The XTERM version in XFree86 has recently been added to the UTF-8 extension recently. Usage is to get Xterm Patch # 119 (1999-10-16) or updated version, "./configure --enable -wide-chars; make "to compile, then use the command line option -U8 to call the xterm so that it converts the input and output to UTF-8. Use a * -iso10646-1 font in the UTF-8 mode. When you are * -Iso10646-1 fonts can also be used in the ISO 8859-1 mode, because ISO 10646-1 fonts are completely backwards compatible with ISO 8859-1 fonts.

The new XTERM version of UTF-8 is supported, as well as some ISO 10646-1 fonts, will be included in the XFree86 version 4.0.

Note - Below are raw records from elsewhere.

-- ==== Sys2Proof/Machine/Select.lean ====
section
/-! DEFINITION. What the machine does next (assumption 24). The agenda names what happens in order: an event from outside or inside
the device, that an issue group issues, or that time passes. What may not happen then, does not. With nothing on the agenda the
machine takes its own duties in turn. The selector's rules (02_execution.md R15, R29, R53), the host link's readiness
(19_platform.md R427) and breakpoints (18_observation.md R411) bind both. -/

namespace Sys2Proof.Machine

/-! ## Whether an issue group may issue -/

/-- How a group ranks for its quad: a G group before an H group, and an episode after the others of its class (R15, R53). -/
def issueRank (s : State) (c : Crew) (g : Group) : Nat := (if crewIsH s c then 2 else 0) + (if g.episode.isSome then 1 else 0)

/-- The quad that a group issues on: that of its buffer, else, outside a region, that of the home sheaf of its first thread (DESIGN
CHOICE, assumption 67). -/
def quadOf (g : Group) : Nat :=
  match g.quad with
  | some q => q
  | none => ((g.members.head?.map fun m => m.2).getD 0) % 4

/-- Whether what a group waits for at its instruction is not there yet, as far as the state tells before the instruction tries
again: no slot of its ring, no message place, no room for a grid, a copy, a request or a request to a peer. -/
def stillShort (s : State) (n : Nat) (c : Crew) (g : Group) : Bool :=
  match g.wait with
  | .ring id claim =>
    match Map.find? c.rings id with
    | some r => if claim then Map.get r.filled n 0 == 0 else r.free == 0
    | none => false
  | .msgp => decide (64 ≤ (s.core c.core).recvs.length) && (s.core c.core).msgQ.isEmpty
  | .launch _ => !gridRoom s (crewVf s c)
  | .copyq => decide (64 ≤ copiesOf s c.core)
  | .table => decide (1024 ≤ (s.core c.core).fills.length)
  | .desc ks => ks.any fun k => (s.core c.core).fills.contains k
  | _ => false

/-- Whether a group can issue: it issues an instruction, or its clause may start. -/
def ableIn (s : State) (n : Nat) (c : Crew) (g : Group) : Bool :=
  (canIssue c g && !stillShort s n c g) || (c.st == .resident && startable c g && !roleBusy c g.role)

/-- Whether a group that ranks better can issue on the quad of one (R15): a G group before every H group, and within a class a group
that issues before an episode (R53). -/
def outranked (s : State) (c : Crew) (g : Group) : Bool :=
  s.crews.any fun p => p.2.core == c.core && p.2.groups.any fun q =>
    quadOf q.2 == quadOf g && decide (issueRank s p.2 q.2 < issueRank s c g) && ableIn s p.1 p.2 q.2

/-- The issue of a group's next instruction group, where it may issue; a breakpoint stops the crew before it, and so does a debug
command that named the crew before its dispatch (R410, R411). -/
def pickIssue (s : State) (crew grp : Nat) : Pick :=
  match Map.find? s.crews crew with
  | none => .done s
  | some c =>
    match Map.find? c.groups grp with
    | none => .done s
    | some g =>
      if !canIssue c g || outranked s c g then .done s
      else
        match breakpointAt s crew grp with
        | some i => .done (hitBreakpoint s crew grp i)
        | none => if c.stop then .done (stopCrew s crew 0 (some grp)) else issueNext s crew grp

/-! ## Time (assumption 4) -/

/-- Whether a counter of a bank counts cycles of its unit for a function now: an owner's always, a lessee's of a pool core only
in its own slice (R405). -/
def ticksFor (s : State) (b : Bank) : Bool :=
  if b.kind ≠ 1 then true
  else
    let u := s.cluster (clusterOf b.unit)
    if b.holder = pfHolder ∨ u.vf = b.holder ∨ b.harvest then true else u.vf == 0 && s.poolTurn == b.holder

/-- Adds cycles to the counters of a bank that count an event. -/
def Bank.tick (b : Bank) (h : Bool) (code n : Nat) : Bank :=
  { b with ctrs := b.ctrs.map fun p => if p.2.counts h code then (p.1, p.2.add n) else p }

/-- Whether a group of a class on a core, of a VF whose events a bank counts, waits for a miss entry (Table 18.4, R401). -/
def missEntryWait (s : State) (b : Bank) (h : Bool) : Bool :=
  s.crews.any fun p => p.2.core == b.unit && crewIsH s p.2 == h && b.hears (crewVf s p.2) h && p.2.groups.any fun g => g.2.wait == .table

/-- The cycle counts that pass in a bank (Table 18.4): the core's cycles; those in which a load waited for a miss entry; those of
a slice with a class's entries full; those of a stack in which H was held back. -/
def tickBank (s : State) (n : Nat) (b : Bank) : Bank :=
  if !ticksFor s b then b
  else
    match b.kind with
    | 1 =>
      let b := b.tick false 0x0001 n
      let b := if missEntryWait s b false then b.tick false 0x0006 n else b
      if missEntryWait s b true then b.tick true 0x0006 n else b
    | 2 =>
      let b := if entryRoom (s.slice b.unit) false then b else b.tick false 0x0104 n
      if entryRoom (s.slice b.unit) true then b else b.tick true 0x0104 n
    | 3 =>
      let held := (List.range 32).any fun i =>
        let c := s.channel (32 * b.unit + i)
        (c.queue.any fun q => q.h && b.hears q.vf true) && (nextServed s c).isNone
      if held then b.tick true 0x0203 n else b
    | _ => b

/-- Takes the stopping crews that are still a step on: they have stopped (R411). -/
def settleStops (s : State) : State :=
  (s.crews.filter fun p => p.2.st == .stopping).foldl (fun s p =>
    let s := settleCrew s p.1
    if crewStill s p.1 then s.modCrew p.1 fun c => { c with st := .stopped } else s) s

/-- Forgets the launched grids that are over and reported. -/
def forgetGrids (s : State) : State :=
  { s with grids := s.grids.filter fun p => !(p.2.done && p.2.depth == 0 && p.2.cmd.isNone && !s.crews.any fun c => c.2.grid == p.1) }

/-- Time passes: the clocks go on by amounts that are free values, those of cores nothing has happened on yet with them. -/
def passTime (s : State) : State :=
  let n := Config.elapsedCycles s.free
  let s := { s with banks := s.banks.map (tickBank s n.toNat) }
  let s := { s with gtime := s.gtime + Config.elapsedNs s.free, free := s.free + 1, cycles := s.cycles + n,
                    cores := s.cores.map fun p => (p.1, { p.2 with clock := p.2.clock + n, latest := none }) }
  forgetGrids (settleStops s)

/-! ## What the host does -/

/-- Whether an event is a request of the host on the link that is no DOE access. -/
def fromHost (i : Instr) : Bool :=
  match i with
  | .queueDoorbell .. | .queueEnable .. | .queueDisable .. | .queueKill .. | .eventWrite .. | .tlbiRange .. | .tlbiProcess ..
  | .tlbiPartition .. | .htlbiRange .. | .htlbiVf .. | .htlbiAllVfs | .fresume .. | .hresume .. | .fown .. | .reclaimSweep ..
  | .pageMoveFrame .. | .pageMoveToStore .. | .pageMoveFromStore .. | .partitionCreate .. | .partitionResize ..
  | .partitionDestroy .. | .partitionPromote .. | .poolmaskWrite .. | .chipletQuarantine .. | .chipletReset ..
  | .attestationRetry .. | .keyRoll .. | .principalBind | .principalUnbind .. | .osetReclaim | .osetRequest | .policyInstall ..
  | .policyRemove .. | .cselWrite .. | .counterClear .. | .cntloRead .. | .cnthiRead .. | .leaseRequest .. | .leaseRelease ..
  | .leaseRevoke .. | .debugStop .. | .debugResume .. | .debugDump .. | .replayOff .. | .recordMode .. | .replayMode ..
  | .trialStart .. | .vfFlr .. | .pfFlr | .firmwareImageWrite .. | .islandFreqWrite .. | .registerWrite .. | .vectorUnmask .. => true
  | _ => false

/-! ## The machine's own duties -/

/-- The fetch of a group's clause, or of its episode's, where it has none. -/
def fetchDuty (s : State) (n grp : Nat) : Option AgendaItem :=
  match startIss (s.enterEpisode n grp) n grp with
  | none => none
  | some x =>
    if x.grp.active.isNone && x.grp.wait == .none && !x.grp.halted && (x.grp.clause x.crew).isNone then some (.event (.clauseFetch n grp x.cur.addr))
    else none

/-- The runahead episode of a group that waits on a flag at a clause or a WAITF (R52, R313). -/
def aheadDuty (s : State) (n grp : Nat) : Option AgendaItem :=
  match startIss s n grp with
  | some x => if mayRunAhead s x then some (.event (.runaheadStart n grp)) else none
  | none => none

/-- The move of a crew whose group waits for a landing slot (R59), to the lowest core that has one. -/
def landingDuty (s : State) (n : Nat) (c : Crew) : List AgendaItem :=
  match landingDie c, s.gridOf n with
  | some d, some (_, g) =>
    match (List.range 256).find? fun k => dieOf k == d && (usableClusters s g.vf (bitOf g.desc.flags 0)).contains (clusterOf k) && landingFree s n c k with
    | some k => [.event (.migrationMove n k)]
    | none => []
  | _, _ => []

/-- Whether a crew's launch lets its groups run ahead. -/
def aheadCrew (s : State) (n : Nat) : Bool :=
  match s.gridOf n with
  | some (_, g) => bitOf g.desc.flags 1
  | none => false

/-- The duties of a crew: its groups issue, its roles choose clauses, clauses are fetched, episodes start, and it migrates. -/
def crewDuties (s : State) (n : Nat) (c : Crew) : List AgendaItem :=
  match c.st with
  | .resident =>
    (c.groups.filterMap fun p => if canIssue c p.2 && !outranked s c p.2 then some (.issue n p.1) else none) ++
      (c.groups.filterMap fun p => fetchDuty s n p.1) ++
      ((dedup (c.groups.map fun p => p.2.role)).filterMap fun r =>
        if !roleBusy c r && (choose c r).isSome then some (.event (.clauseStart n r)) else none) ++
      (if aheadCrew s n then c.groups.filterMap fun p => aheadDuty s n p.1 else []) ++ landingDuty s n c ++
      (if crewOver s n c then [.event (.crewRetire n)] else [])
  | .draining => [.event (.preemptionSaveDone n)]
  | .spilling => [.event (.medlarSpillDone n)]
  | _ => []

/-- The lines that the LAUNCHes of a core's crews wait to read together. -/
def descLines (s : State) (n : Nat) : List Nat :=
  (coreCrews s n).flatMap fun p => p.2.groups.flatMap fun g =>
    match g.2.wait with
    | .desc ks => ks
    | _ => []

/-- The write-back of an L1's least recently used dirty line, and the end of its least recently used line (R149) that no LAUNCH is
about to read. -/
def lineDuties (s : State) (n : Nat) (k : Core) : List AgendaItem :=
  (((leastBy (fun p : Nat × L1Line => p.2.used) (k.l1.filter fun p => p.2.dirty != 0)).map fun p => .event (.l1DirtyWriteback n p.1)).toList) ++
    ((leastBy (fun p : Nat × L1Line => p.2.used) (k.l1.filter fun p => !(descLines s n).contains p.1)).map fun p => .event (.l1LineExpiry n p.1)).toList

/-- The duties of a core: buffers, stores, fills, messages and lines. -/
def coreDuties (s : State) (n : Nat) (k : Core) : List AgendaItem :=
  ((List.range 4).filterMap fun q =>
    if (bufferWaiters s n q).isEmpty then none
    else some (.event (if (freeBufferOf k q).isSome then .fastBufferAssign n q else .fastBufferRecall n q))) ++
    (if k.storeQ.isEmpty && (nextOther s n).isNone then [] else [.event (.storePerformed n)]) ++
    (k.fills.map fun l => .event (.l1FillLand n l)) ++ (if k.msgIn.isEmpty then [] else [.event (.messageArrival n)]) ++
    lineDuties s n k

/-- The duty of an operation in flight. -/
def opDuty (n : Nat) (o : Op) : List AgendaItem :=
  match o.kind with
  | .load _ | .loadK _ _ | .atom .. | .barpa _ => [.event (.loadDelivery n)]
  | .copy .. => if o.batch.isNone then [.event (.copyComplete n), .event (.copyFault n)] else []
  | .xzero _ => [.event (.xzeroDone n)]
  | .xreq .. => [.event (.xreqDone n)]
  | .red _ _ | .cmaint _ _ | .recv .. | .send .. => []

/-- The duties of the memory system and the matrix engines. -/
def memDuties (s : State) : List AgendaItem :=
  (s.slices.flatMap fun p =>
    (if p.2.held.isEmpty then [] else [.event (.l2RequestAccept p.1)]) ++
      p.2.misses.filterMap fun m => if m.2.2 then some (.event (.l2Fill p.1 m.1)) else none) ++
    (s.channels.filterMap fun p => 
      if p.2.queue.isEmpty then none
      else some (.event (if (nextServed s p.2).isSome then .hbmChannelServe p.1 else .hbmTokenRefill p.1))) ++
    (s.ports.filterMap fun p => if p.2.queue.isEmpty then none else some (.depart p.1)) ++
    (s.wbufs.filterMap fun w => if w.sent then none else some (.event (.writeBackAcknowledgement w.die w.line))) ++
    s.engines.flatMap fun p =>
      (if p.2.table.isEmpty then [] else [.event (.matrixPassDecision p.1)]) ++
        (if p.2.running.isEmpty then [] else [.event (.matrixPassEnd p.1)]) ++
        (if p.2.ended.isEmpty then [] else [.event (.matrixRowsWritten p.1)])

/-- The event that begins a command by its opcode (Table 14.5). -/
def beginEvent (vf q : Nat) (c : Cmd) : List AgendaItem :=
  match c.opcode with
  | 1 => [.event (.launchCommand vf q)]
  | 2 => [.event (.waitCommand vf q)]
  | 3 => [.event (.signalCommand vf q)]
  | 4 => [.event (.writeCommand vf q)]
  | 5 => [.event (.fenceCommand vf q)]
  | 6 => [.event (.copyCommand vf q)]
  | _ => []

/-- The duties of a VF: its queues, its invalidation, its fault queue and its trial. -/
def vfDuties (vf : Nat) (v : Vf) : List AgendaItem :=
  (v.queues.flatMap fun p =>
    (if p.2.bell then [.event (.availEntryRead vf p.1)] else []) ++ (p.2.cmds.flatMap fun c => if c.2.st == .pending || (c.2.st == .begun && c.2.opcode == 6) then beginEvent vf p.1 c.2 else []) ++
      (p.2.cmds.map fun c => .event (.commandCompletion vf p.1 c.1)) ++ (if p.2.st == .killing then [.event (.queueKillFinish vf p.1)] else [])) ++
    (if v.tlbi.busy then [.event (.tlbiComplete vf)] else []) ++ (if v.fq.waiting.isEmpty then [] else [.event (.faultRecordWrite vf)]) ++
    (if v.trial.busy then [.event (.trialEnd vf)] else []) ++ (if v.flr && !killsLeft v then [.flrEnd vf] else [])

/-- The duties of the device as a whole. -/
def deviceDuties (s : State) : List AgendaItem :=
  (if s.grids.isEmpty then [] else [.event .crewDispatch]) ++ (if s.htlbi.busy then [.event (.tlbiComplete 0)] else []) ++
    (if s.hfq.waiting.isEmpty then [] else [.event (.faultRecordWrite 0)]) ++
    (if s.rcstat.getLsbD 31 then [.event .reclaimSweepEnd] else []) ++ (if s.pmove.isSome then [.event .pageMoveDone] else []) ++
    (if s.pcmd.go then [.event .partitionCommandEnd] else []) ++ (if s.pf.trial.busy then [.event (.trialEnd 0)] else [])

/-- The duty of BD: the data of a Keyed chiplet is enabled (17_trust.md R382 step 4). -/
def trustDuties (s : State) : List AgendaItem :=
  s.chiplets.filterMap fun p => if p.2.st = .keyed then some (.enable p.1) else none

/-- Every duty, and the passage of time. -/
def duties (s : State) : List AgendaItem :=
  (s.crews.flatMap fun p => crewDuties s p.1 p.2) ++ (s.cores.flatMap fun p => coreDuties s p.1 p.2) ++
    (s.ops.flatMap fun p => opDuty p.1 p.2) ++ memDuties s ++ (s.vfs.flatMap fun p => vfDuties p.1 p.2) ++ deviceDuties s ++ trustDuties s ++ [.time]

/-! ## The choice -/

/-- Does what an item names. -/
def pickItem (s : State) (a : AgendaItem) : Pick :=
  match a with
  | .event i => if fromHost i && !s.pfReady then .done s else .run i { s with cur := none }
  | .issue c g => pickIssue s c g
  | .time => .done (passTime s)
  | .place vf id c => .done (setPlace s vf id c)
  | .depart p => .done (departFrame s p)
  | .retransmit p => .done (countRetx s p)
  | .fecError p => .done (countFec s p)
  | .corrected u => .done (countError s u)
  | .spoil f => .done { s with flaws := s.flaws ++ [f] }
  | .flrEnd vf => .done (endFlr s vf)
  | .enable c => .done (enableKeyed s c)
  | .flit l b => .done (addFlit s l b)

/-- The next thing to run: the fence of what was found to be bad; else the head of the agenda; with nothing on it, a grid that is ready to complete does, else the machine takes
every duty it now has in turn. -/
def pick (s : State) : Pick :=
  match s.found with
  | f :: rest => .done (fenceFound { s with found := rest } f)
  | [] =>
  match s.agenda with
  | a :: rest => pickItem { s with agenda := rest } a
  | [] =>
    match settleGrid s with
    | some t => .done t
    | none =>
      match duties s with
      | a :: rest => pickItem { s with agenda := rest } a
      | [] => .done s

end Sys2Proof.Machine
end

Does XTERM support combined characters?

Xterm currently only supports ISO 10646-1, which is not to provide combination character support. Currently, combined characters will be treated as space characters. The future revision of XTERM is very likely to join some simple combination character support. Only the base character with one or more combined characters is bold. For the baseline below and the residents above the small characters, the result of this processing can be accepted. For The text of the specially designed bold character is used like Thai literals so that it can work very well. However, for some fonts, accents on higher characters, especially for "Fixed" The font family, the result is not completely satisfactory. Therefore, the preferences should continue to be prioritized in the available places.

Does XTERM support half a wide and full CJK font?

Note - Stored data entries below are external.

-- ==== Sys2Proof/Machine/Step.lean ====
section
/-! DEFINITION. One step of the machine, and an instruction put where a step fetches it. -/

namespace Sys2Proof.Machine

open Host (Outcome)

/-- One step: what `pick` names next, run by `exec`. -/
def step (s : State) : Outcome State Fault Refusal :=
  match pick s with
  | .run i s' => exec i s'
  | .done s' => .next s'
  | .stop f => .fault f

/-- The state with an instruction of the opcode table where the next step fetches it (assumption 25). -/
def State.withFetchWord (s : State) (nbits w : Nat) : State :=
  let x := fetchWords nbits w
  putLoaded s (loadHeader x.1 x.2.length) x.2

end Sys2Proof.Machine
end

Xterm currently only supports the font of all glyphs equivalent. The future revision is likely to add half-wide and full-wide character support for the CJK language, similar to the KTERM. If selected ordinary font It is the X × Y pixel size, and the wide character mode is open, then xterm will try to load another 2x x y pixel size font (the same XLFD, just the value of the average_width property). It uses This font comes to display all Unicode characters that have been assigned EAST Asian Wide (w) or East Asian FullWidth (f) in Unicode Technical Report # 11. The following C function is used to test if a Unicode character is a wide character and needs Displayed with a greeque that covers two character units:

/ * This function tests, WHETHER THE ISO 10646 / Unicode Character Code

* UCS Belongs Into the East Asian Wide (W) or East Asian Fullwidth

* (F) category as defined in Unicode Technical Report # 11. In this

* Case, The Terminal Emulator SHOULD REPRESENT The Character Using A * a Glyph from a Double-Wide Font That Covers Two Normal (Latin)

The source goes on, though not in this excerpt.